● What you are asked to do
Locate the word "true" in the data below, then copy every line that holds it.

● Entries shown
theorem execPassCntclr_keeps {P : State → Prop} [Closed P] {s : State} (h : P s) (u_who : Init) (v : Word) :
    KeepsO P (execPassCntclr u_who v s) := by
  unfold execPassCntclr
  try dsimp only
  repeat' first
    | with_reducible assumption | intro _ | with_reducible apply State.clearCount_keeps | with_reducible apply State.each_keeps
    | with_reducible apply keeps_next

theorem execEjectAssert_keeps {P : State → Prop} [Closed P] {s : State} (h : P s) :
    KeepsO P (execEjectAssert s) := by
  unfold execEjectAssert
  try dsimp only
  repeat' first
    | with_reducible assumption | fail_if_no_progress (with_reducible refine keeps_lit ?_ rfl) | with_reducible apply keeps_ite
    | with_reducible apply keeps_next | with_reducible apply keeps_iteO | split

theorem execEjectDeassert_keeps {P : State → Prop} [Closed P] {s : State} (h : P s) :
    KeepsO P (execEjectDeassert s) := by
  unfold execEjectDeassert
  try dsimp only
  repeat' first
    | with_reducible assumption | fail_if_no_progress (with_reducible refine keeps_lit ?_ rfl) | with_reducible apply keeps_ite
    | with_reducible apply keeps_next | with_reducible apply keeps_iteO | split

theorem execEjectQualified_keeps {P : State → Prop} [ClosedM P] {s : State} (h : P s) :
    KeepsO P (execEjectQualified s) := by
  unfold execEjectQualified
  try dsimp only
  repeat' first
    | with_reducible assumption | intro _ | fail_if_no_progress (with_reducible refine keeps_lit ?_ rfl)
    | with_reducible apply State.frameHalt_keeps | with_reducible apply State.fieldSafe_keeps | with_reducible apply State.stepOff_keeps
    | with_reducible apply State.soOff_keeps | with_reducible apply State.blockAll_keeps | with_reducible apply State.reach_keeps
    | with_reducible apply keeps_ite | with_reducible apply keeps_next | with_reducible apply keeps_iteO | split

/-! ## EngineOps -/

theorem execMpy_keeps {P : State → Prop} [ClosedM P] {s : State} (h : P s) (e : EngIx) (p : Fetch) (rd : Fin 32) (rx : Fin 32) (ry : Fin 32) :
    KeepsO P (execMpy e p rd rx ry s) := by
  unfold execMpy
  try dsimp only
  repeat' first
    | with_reducible assumption | with_reducible apply State.issue_keeps | with_reducible apply keeps_next

theorem execMac_keeps {P : State → Prop} [ClosedM P] {s : State} (h : P s) (e : EngIx) (p : Fetch) (rd : Fin 32) (rx : Fin 32) (ry : Fin 32) :
    KeepsO P (execMac e p rd rx ry s) := by
  unfold execMac
  try dsimp only
  repeat' first
    | with_reducible assumption | with_reducible apply State.issue_keeps | with_reducible apply keeps_next

theorem execMsu_keeps {P : State → Prop} [ClosedM P] {s : State} (h : P s) (e : EngIx) (p : Fetch) (rd : Fin 32) (rx : Fin 32) (ry : Fin 32) :
    KeepsO P (execMsu e p rd rx ry s) := by
  unfold execMsu
  try dsimp only
  repeat' first
    | with_reducible assumption | with_reducible apply State.issue_keeps | with_reducible apply keeps_next

theorem execMpyl_keeps {P : State → Prop} [ClosedM P] {s : State} (h : P s) (e : EngIx) (p : Fetch) (rd : Fin 32) (rx : Fin 32) (ry : Fin 32) :
    KeepsO P (execMpyl e p rd rx ry s) := by
  unfold execMpyl
  try dsimp only
  repeat' first
    | with_reducible assumption | with_reducible apply State.issue_keeps | with_reducible apply keeps_next
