theorem State.resetFull_keeps {P : State → Prop} [ClosedMT P] {s : State} (h : P s) (cause : Nat) (lockOk : Bool) : P (s.resetFull cause lockOk) := by
  unfold State.resetFull
  have h0 : P ((s.jStep true).otpCut.servCut State.arcStep) :=
    State.servCut_keeps (State.otpCut_keeps (State.jStep_keeps h _)) _ fun _ _ _ hu => State.arcStep_keeps hu _ _
  generalize (s.jStep true).otpCut.servCut State.arcStep = s0 at h0
  dsimp only
  repeat' first
    | with_reducible assumption | with_reducible apply State.refRead_keeps | with_reducible apply State.otpSync_keeps
    | with_reducible apply State.setNat_keeps | with_reducible apply State.setFlag_keeps | with_reducible apply keeps_ite
    | fail_if_no_progress (with_reducible refine keeps_lit ?_ rfl)
  all_goals exact keeps_reset h0 rfl rfl rfl ⟨_, rfl⟩

theorem State.softCleared_keeps {P : State → Prop} [ClosedT P] {s : State} (h : P s) : P s.softCleared :=
  keeps_reset h rfl rfl rfl ⟨_, rfl⟩

theorem State.resetSoft_keeps {P : State → Prop} [ClosedMT P] {s : State} (h : P s) (cause : Nat) : P (s.resetSoft cause) :=
  State.pssAct_keeps (State.otpSync_keeps (State.setFlag_keeps (State.setNat_keeps (State.softCleared_keeps
    (State.each_keeps (State.servCut_keeps (State.otpCut_keeps (State.jFlush_keeps (State.jSnap_keeps (State.jSnap_keeps
      (State.fieldSafe_keeps (State.soOff_keeps h _)) _) _))) _ fun _ _ _ hu => State.arcStep_keeps hu _ _) _ _
      fun _ _ hu => State.rqRelease_keeps hu _)) _ _) _ _))

theorem execVinRise_keeps {P : State → Prop} [Closed P] {s : State} (h : P s) :
    KeepsO P (execVinRise s) := by
  unfold execVinRise
  try dsimp only
  repeat' first
    | with_reducible assumption | fail_if_no_progress (with_reducible refine keeps_lit ?_ rfl) | with_reducible apply keeps_ite
    | with_reducible apply keeps_next | with_reducible apply keeps_iteO | split

theorem execRailsInRegulation_keeps {P : State → Prop} [Closed P] {s : State} (h : P s) :
    KeepsO P (execRailsInRegulation s) := by
  unfold execRailsInRegulation
  try dsimp only
  repeat' first
    | with_reducible assumption | fail_if_no_progress (with_reducible refine keeps_lit ?_ rfl) | with_reducible apply State.otpSync_keeps
    | with_reducible apply keeps_ite | with_reducible apply keeps_next | with_reducible apply keeps_iteO | split

theorem execMatingDelayEnd_keeps {P : State → Prop} [Closed P] {s : State} (h : P s) :
    KeepsO P (execMatingDelayEnd s) := by
  unfold execMatingDelayEnd
  try dsimp only
  repeat' first
    | with_reducible assumption | fail_if_no_progress (with_reducible refine keeps_lit ?_ rfl) | with_reducible apply keeps_ite
    | with_reducible apply keeps_next | with_reducible apply keeps_iteO | split

theorem execNrstRelease_keeps {P : State → Prop} [Closed P] {s : State} (h : P s) (bootsel : Bool) (slot : Bool) (formsel : Fin 4) :
    KeepsO P (execNrstRelease bootsel slot formsel s) := by
  unfold execNrstRelease
  try dsimp only
  repeat' first
    | with_reducible assumption | fail_if_no_progress (with_reducible refine keeps_lit ?_ rfl) | with_reducible apply State.pllCtl_keeps
    | with_reducible apply State.jRestore_keeps | with_reducible apply State.otpSync_keeps | with_reducible apply State.setNat_keeps
    | with_reducible apply State.setFld_keeps | with_reducible apply keeps_ite | with_reducible apply keeps_next
    | with_reducible apply keeps_iteO | split

theorem State.bootInto_keeps {P : State → Prop} [ClosedM P] {s : State} (h : P s) (a : Nat) (k : Nat) (fallback : Bool) (fromTry : Bool) :
    P (State.bootInto s a k fallback fromTry) := by
  unfold State.bootInto
  try dsimp only
  repeat' first
    | with_reducible assumption | fail_if_no_progress (with_reducible refine keeps_lit ?_ rfl) | with_reducible apply State.extendMr_keeps
    | with_reducible apply State.jSnap_keeps | with_reducible apply State.setMemBytes_keeps | with_reducible apply State.setNat_keeps
    | with_reducible apply State.setFlag_keeps | with_reducible apply State.setFld_keeps

theorem State.bootService_keeps {P : State → Prop} [Closed P] {s : State} (h : P s) :
    P (State.bootService s) := by
  unfold State.bootService
  try dsimp only
  repeat' first
    | with_reducible assumption | fail_if_no_progress (with_reducible refine keeps_lit ?_ rfl) | with_reducible apply State.pllCtl_keeps
    | with_reducible apply State.usbSync_keeps | with_reducible apply State.rqAsk_keeps | with_reducible apply State.setFlag_keeps
    | with_reducible apply State.setFld_keeps

theorem execBoot_keeps {P : State → Prop} [ClosedM P] {s : State} (h : P s) :
    KeepsO P (execBoot s) := by
  unfold execBoot
  try dsimp only
  repeat' first
    | with_reducible assumption | intro _ | fail_if_no_progress (with_reducible refine keeps_lit ?_ rfl)
    | with_reducible apply State.bootService_keeps | with_reducible apply State.bootInto_keeps | with_reducible apply State.jSnap_keeps
    | with_reducible apply keeps_ite | with_reducible apply keeps_next | with_reducible apply keeps_iteO | split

● Solution
  have h0 : P ((s.jStep true).otpCut.servCut State.arcStep) :=
  generalize (s.jStep true).otpCut.servCut State.arcStep = s0 at h0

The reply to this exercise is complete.